I’m not so much in favor of IP law as I am in favor of informef consent.
when posting photos, art and text content years ago, I was not able to imagine it might be trained off by an AI. As such I was not able to make a decision based on informed consent if I agreed to that or not.
Even though quotes such as “once you post it, its on the internet forever” were around, I was not aware the extend to which this reached and that had my art been vacuumed by a generative AI model (it hasnt luckily) people could create art that pretends to be created by me. Thus I could not consent
I think this goes for a lot of artists actually, especially those who exist far more publicly than I do
t3rmit3@beehaw.org 9 months ago
IP law used to stop corporations from profiting off of creators’ labor without compensation? Yeah, absolutely.
IP law used to stop individuals from consuming media where purchases wouldn’t even go to the creators, but some megacorp? Fuck that.
I’m against downloading movies by indie filmmakers without compensating them. I’m not against downloading films from Universal and Sony.

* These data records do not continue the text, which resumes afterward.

-- ==== Sys2Proof/Machine/Xl.lean ====
section
/-! DEFINITION. Translation registers (R419) and the steps that change a translation: generation raises, zeroing, DEMAND
and migration (R412–R418). -/

namespace Sys2Proof.Machine

/-- A memory with a range cleared. -/
def Memory.clear (m : Memory) (a n : Nat) : Memory := m.filter fun c => !(decide (a ≤ c.1) && decide (c.1 < a + n))

/-- The listed bytes of a range, moved from `a` to `b` into another memory whose range has been cleared. -/
def Memory.moveInto (dst src : Memory) (a b n : Nat) : Memory :=
  (src.filter fun c => decide (a ≤ c.1) && decide (c.1 < a + n)).foldr
    (fun c m => m.set (c.1 - a + b) c.2) (dst.clear b n)

/-- Sets a bit field of a number. -/
def setField (x hi lo v : Nat) : Nat := x - bits x hi lo * 2 ^ lo + (v % 2 ^ (hi + 1 - lo)) * 2 ^ lo

/-- Writes a page-table entry's 16 bytes at a die. -/
def State.putPte (s : State) (die off e : Nat) : State :=
  { s with hbm := vset s.hbm die ((s.hbmOf die).write off (toBytes 16 e)) }

/-- Changes the entry of a page, which `p` is, found at an offset of a die's half: a 2 MiB page has 32 entries alike in the
tree (R413). -/
def State.putPage (s : State) (die off : Nat) (p : Pte) (f : Nat → Nat) : State :=
  let one (s : State) (o : Nat) : State := s.putPte die o (f ((s.hbmOf die).num o 16))
  if s.xl.tree && p.large then (upTo 32).foldl (fun s i => one s (off / 512 * 512 + 16 * i)) s else one s off

/-- The address of a page by its number. -/
def pageAddr (vpn : BitVec 35) : Nat := vpn.toNat * 65536

/-- The entry for an address that passes a test, the one that the lookup uses first: a 64 KiB entry may stand over a part of a
2 MiB page (R410). -/
def State.entryWhere (s : State) (a asid : Nat) (ok : Pte → Bool) : Option (Nat × Nat × Pte) :=
  match s.lookupPage a asid with
  | .entry die off p =>
    if ok p then some (die, off, p)
    else if s.xl.tree then none
    else
      let d := s.xl.shard a asid
      match s.probe d a asid with
      | none => none
      | some es => ((es.map fun e => (e.1, pteOf e.2)).find? fun e => e.2.hits a asid && ok e.2).map fun e => (d, e.1, e.2)
  | _ => none

/-- XL_LIVE_WRITE (R419, R532): the live set until LOCK, which is set once. -/
def State.xlLiveWrite (s : State) (v : Word) : State :=
  if s.xl.lock then s
  else { s with xl := { s.xl with live := v.setWidth 16, lock := v.getLsbD 31 } }

/-- Starts the raise of an address space's generation (R415). -/
def Xl.startRaise (x : Xl) (asid : BitVec 16) : Xl :=
  let g := x.gen asid.toNat + 1
  { x with
    gens := tabSet x.gens asid.toNat g
    genBusy := some asid
    genLast := g
    cache := if g = 0 then x.cache.filter fun c => decide (c.asid ≠ asid) else x.cache }

/-- A write of CRN_XL_GENCMD (R415): FLUSH empties every cache and changes no generation; while a raise is in progress
the command waits. -/
def Xl.genCmd (x : Xl) (v : Word) : Xl :=
  if x.genBusy.isSome then { x with genQueue := x.genQueue ++ [v] }
  else if v.getLsbD 31 then { x with cache := [] }
  else x.startRaise (v.setWidth 16)

/-- XL_GENERATION_RAISE (R415). -/
def State.xlGenerationRaise (s : State) (asid : BitVec 16) : State :=
  { s with xl := s.xl.genCmd (asid.setWidth 32) }

/-- XL_CACHE_FLUSH (R415). -/
def State.xlCacheFlush (s : State) : State := { s with xl := s.xl.genCmd 0x80000000 }

/-- GENERATION_RAISE_DONE (R415, R391): every die has adopted the generation; older translations are no longer used, and
the commands that waited begin, a FLUSH among them ending at once. -/
def Xl.raiseDone (x : Xl) : Xl :=
  match x.genBusy with
  | none => x
  | some asid =>
    let g := x.gen asid.toNat
    let x := { x with genBusy := none, cache := x.cache.filter fun c => decide (c.asid ≠ asid) || decide (c.gen = g)
                      genQueue := [] : Xl }
    x
/-- The commands that waited, in order. -/
def State.generationRaiseDone (s : State) : State :=
  let q := s.xl.genQueue
  if s.xl.genBusy.isNone then s
  else { s with xl := q.foldl (fun x v => x.genCmd v) s.xl.raiseDone }

/-- DEMAND_ACK (R419): the oldest notice is retired. -/
def State.demandAck (s : State) : State := { s with xl := { s.xl with demand := s.xl.demand.drop 1 } }

/-- DEMAND_RESOLVED (R412): the crown firmware makes the entry ACTIVE or removes it. What the crown, the engines of `ky`,
other devices and the host try again is told anew should the page come to be in DEMAND again. -/
def State.demandResolved (s : State) (asid : BitVec 16) (vpn : BitVec 35) (active : Bool) : State :=
  match s.entryWhere (pageAddr vpn) asid.toNat fun p => decide (p.state = 3) with
  | some (die, off, p) =>
    let mine (h : HeldAccess) : Bool := decide (h.asid = asid) && decide (h.vpn.toNat = p.page (pageAddr vpn))
    let s := { s with xl := { s.xl with held := s.xl.held.filter fun h => !mine h || s.heldLive h } }
    s.putPage die off p fun e => if active then setField e 61 60 0 else setField e 63 63 0
  | none => s

/-- ZEROING_DONE (R416, R390): the frame reads zero with fresh check bits and the entry becomes ACTIVE. -/
def State.zeroingDone (s : State) (asid : BitVec 16) (vpn : BitVec 35) : State :=
  match s.entryWhere (pageAddr vpn) asid.toNat fun p =>
      decide (p.state = 1) && decide (p.kind = 0) && decide (p.home < 16) with
  | some (die, off, p) =>
    let a := p.frame * 65536
    let s := { s with
      hbm := vset s.hbm p.home ((s.hbmOf p.home).clear a p.size)
      hbmPoison := vset s.hbmPoison p.home ((vget [] s.hbmPoison p.home).filter fun g =>
        !(decide (a ≤ g * 64) && decide (g * 64 < a + p.size))) }
    s.putPage die off p fun e => setField e 61 60 0
  | none => s

/-- MIGRATION_GO (R417): a write of CRN_XL_MIGB. Its fields are stored; its GO is ignored while a migration is BUSY. -/
def State.migrationGo (s : State) (v : DWord) : State :=
    let s := { s with xl := { s.xl with migb := v &&& 0x8000000000F7FFFF } }
    if !v.getLsbD 63 || s.xl.mig.isSome then s
    else
      let asid : BitVec 16 := s.xl.miga.extractLsb' 48 16
      let vpn : BitVec 35 := s.xl.miga.setWidth 35
      let newDie := bits v.toNat 23 20
      match s.lookupPage (pageAddr vpn) asid.toNat with
      | .entry _ _ p =>
        if p.state = 0 && decide (p.kind = 0) && decide (p.home ≠ newDie) then
          { s with xl := { s.xl with
            migPhase := 1
            mig := some { asid, vpn := BitVec.ofNat 35 (p.page (pageAddr vpn)), oldDie := p.home, oldFrame := p.frame, newDie
                          newFrame := bits v.toNat 18 0, large := p.large, phase := 1 } } }
        else { s with xl := { s.xl with migErr := true } }
      | _ => { s with xl := { s.xl with migErr := true } }

/-- MIGRATION_COPY (R417, R418, R476): the frame, its poison tags, the page's exactly-once records and what the snoop filter
knows of its lines go to the new home. -/
def State.migrationCopy (s : State) : State :=
  match s.xl.mig with
  | none => s
  | some m =>
    if m.phase ≠ 1 then s
    else
      let n := if m.large then 2 ^ 21 else 2 ^ 16
      let a := m.oldFrame * 65536
      let b := m.newFrame * 65536
      let tags := (vget [] s.hbmPoison m.oldDie).filter fun g => decide (a ≤ g * 64) && decide (g * 64 < a + n)
      let keep := (vget [] s.hbmPoison m.newDie).filter fun g => !(decide (b ≤ g * 64) && decide (g * 64 < b + n))
      let line (l : Nat) : Nat :=
        if decide (lineNo m.oldDie a ≤ l) && decide (l < lineNo m.oldDie (a + n)) then
          l - lineNo m.oldDie a + lineNo m.newDie b else l
      { s with
        br := { s.br with snoopLines := s.br.snoopLines.foldl (fun k l => insertNat (line l) k) []
                          snoopWait := s.br.snoopWait.foldl (fun k l => insertNat (line l) k) [] }
        hbm := vset s.hbm m.newDie ((s.hbmOf m.newDie).moveInto (s.hbmOf m.oldDie) a b n)
        hbmPoison := vset s.hbmPoison m.newDie (tags.foldl (fun l g => insertNat (g + b / 64 - a / 64) l) keep)
        xl := { s.xl with
          mig := some { m with phase := 2 }, migPhase := 2
          applied := s.xl.applied.map fun r =>
            if decide (r.die = m.oldDie) && decide (r.asid = some m.asid) && decide (pageAddr m.vpn ≤ r.addr) &&
                decide (r.addr < pageAddr m.vpn + n) then { r with die := m.newDie } else r } }

/-- MIGRATION_FORWARD (R417): the shard's entry names the new home, and the generation is raised. -/
def State.migrationForward (s : State) : State :=
  match s.xl.mig with
  | none => s
  | some m =>
    if m.phase ≠ 2 then s
    else
      match s.entryWhere (pageAddr m.vpn) m.asid.toNat fun p => decide (p.large = m.large) with
      | some (die, off, p) =>
        let new (e : Nat) : Nat := setField (setField (setField e 120 116 m.newDie) 111 74 m.newFrame) 61 60 0
        let s := s.putPage die off p new
        let x := s.xl.genCmd (m.asid.setWidth 32)
        { s with xl := { x with mig := some { m with phase := 3 }, migPhase := 3
                                cache := x.cache.filter fun c => !(decide (c.asid = m.asid) &&
                                  decide (m.vpn.toNat ≤ c.vpn.toNat) &&
                                  decide (c.vpn.toNat < m.vpn.toNat + if m.large then 32 else 1)) } }
      | none => s

/-- MIGRATION_DONE (R417): entered when the raise completes. -/
def State.migrationDone (s : State) : State :=
  match s.xl.mig with
  | none => s
  | some m =>
    if decide (m.phase = 3) && decide (s.xl.genBusy ≠ some m.asid) &&
        !s.xl.genQueue.any (fun v => decide (v = m.asid.setWidth 32)) then
      { s with xl := { s.xl with mig := none, migPhase := 4 } }
    else s

/-- A write of a translation register at an offset and width; none where no register of that width stands (R398,
R419). -/
def State.xlWrite (s : State) (off n : Nat) (v : Nat) : Option State :=
  let w : Word := BitVec.ofNat 32 v
  let d : DWord := BitVec.ofNat 64 v
  if n = 4 then
    match off with
    | 0x000 => some (s.xlLiveWrite w)
    | 0x008 => some { s with xl := { s.xl with tree := w.getLsbD 0 } }
    | 0x010 => some { s with xl := { s.xl with tasid := w.setWidth 16 } }
    | 0x020 => some { s with xl := s.xl.genCmd w }
    | 0x028 => some s
    | 0x030 => some { s with xl := { s.xl with genSel := w.setWidth 16 } }
    | 0x038 => some s
    | 0x050 => some s
    | 0x068 => some s.demandAck
    | _ => none
  else if n = 8 then
    match off with
    | 0x018 => some { s with xl := { s.xl with troot := d &&& 0x01F00007FFE00000 } }
    | 0x040 => some { s with xl := { s.xl with miga := d &&& 0xFFFF0007FFFFFFFF } }
    | 0x048 => some (s.migrationGo d)
    | 0x060 => some s
    | _ =>
      if decide (0x100 ≤ off) && decide (off ≤ 0x178) && decide (off % 8 = 0) then
        some { s with xl := { s.xl with ptb := vset s.xl.ptb ((off - 0x100) / 8) (d &&& 0x00000007FFE0001F) } }
      else none
  else none

/-- What a translation register reads; write-only registers read zero. -/
def State.xlRead (s : State) (off n : Nat) : Option Nat :=
  let x := s.xl
  if n = 4 then
    match off with
    | 0x000 => some (x.live.toNat + 2 ^ 31 * ofBool x.lock)
    | 0x008 => some (ofBool x.tree)
    | 0x010 => some x.tasid.toNat
    | 0x020 => some 0
    | 0x028 => some (ofBool x.genBusy.isSome + 65536 * x.genLast.toNat)
    | 0x030 => some x.genSel.toNat
    | 0x038 => some (x.gen x.genSel.toNat).toNat
    | 0x050 => some (ofBool x.mig.isSome + 2 * ofBool x.migErr + 256 * x.migPhase)
    | 0x068 => some 0
    | _ => none
  else if n = 8 then
    match off with
    | 0x018 => some x.troot.toNat
    | 0x040 => some x.miga.toNat
    | 0x048 => some (bits x.migb.toNat 62 0)
    | 0x060 => some (match x.demand with
      | [] => 0
      | d :: _ => 2 ^ 63 + d.2.1.toNat * 2 ^ 40 + d.2.2.toNat)
    | _ =>
      if decide (0x100 ≤ off) && decide (off ≤ 0x178) && decide (off % 8 = 0) then
        some (vget 0 x.ptb ((off - 0x100) / 8)).toNat
      else none
  else none

/-- DEMAND_RESOLVED. -/
def execDemandResolved (asid : BitVec 16) (vpn : BitVec 35) (active : Bool) (s : State) :
    Host.Outcome State Fault Refusal := .next (s.demandResolved asid vpn active)
/-- ZEROING_DONE. -/
def execZeroingDone (asid : BitVec 16) (vpn : BitVec 35) (s : State) : Host.Outcome State Fault Refusal :=
  .next (s.zeroingDone asid vpn)
/-- XL_LIVE_WRITE. -/
def execXlLiveWrite (v : Word) (s : State) : Host.Outcome State Fault Refusal := .next (s.xlLiveWrite v)
/-- XL_GENERATION_RAISE. -/
def execXlGenerationRaise (asid : BitVec 16) (s : State) : Host.Outcome State Fault Refusal :=
  .next (s.xlGenerationRaise asid)
/-- XL_CACHE_FLUSH. -/
def execXlCacheFlush (s : State) : Host.Outcome State Fault Refusal := .next s.xlCacheFlush
/-- GENERATION_RAISE_DONE. -/
def execGenerationRaiseDone (s : State) : Host.Outcome State Fault Refusal := .next s.generationRaiseDone
/-- MIGRATION_GO. -/
def execMigrationGo (v : DWord) (s : State) : Host.Outcome State Fault Refusal := .next (s.migrationGo v)
/-- MIGRATION_COPY. -/
def execMigrationCopy (s : State) : Host.Outcome State Fault Refusal := .next s.migrationCopy
/-- MIGRATION_FORWARD. -/
def execMigrationForward (s : State) : Host.Outcome State Fault Refusal := .next s.migrationForward
/-- MIGRATION_DONE. -/
def execMigrationDone (s : State) : Host.Outcome State Fault Refusal := .next s.migrationDone
/-- DEMAND_ACK. -/
def execDemandAck (s : State) : Host.Outcome State Fault Refusal := .next s.demandAck

end Sys2Proof.Machine
end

I’m against stealing food from someone’s garden. I’m not against stealing food from Safeway.
If you stop looking at corporations as being the same as individuals, it’s a very simple and consistent viewpoint.
jlow@beehaw.org 9 months ago
Word.
jarfil@beehaw.org 9 months ago
IP law used to compensate creators “until their death + 70 years”… you can spin it however you want, that’s just plain wrong.
That’s a separate bonkers legislation. Two wrongs don’t make one right.
t3rmit3@beehaw.org 9 months ago
I never said I like IP law. I explicitly said it shouldn’t exist. I wish they’d strip out any post-humous ownership, absolutely. But I’m fine beating OpenAI over the head with that or any other law. Whether I advocate for or against copyright law will ultimately have no impact on its existence, so I may as well cheer it on when it’s used to hurt corporations, and condemn it when it’s used to protect individuals.
I’m not talking about the legislation, I’m talking about the mindset, which is very prevalent in the pro-AI tech spaces. Go to HackerNews and see just how hard the AI-bros there will fellate each other over “corporate rights”.
My whole point is that there is nothing logically inconsistent with being against IP law, but also understanding that since its existence is reality, being fine with it being leveraged as best as possible (i.e. to hurt corporations).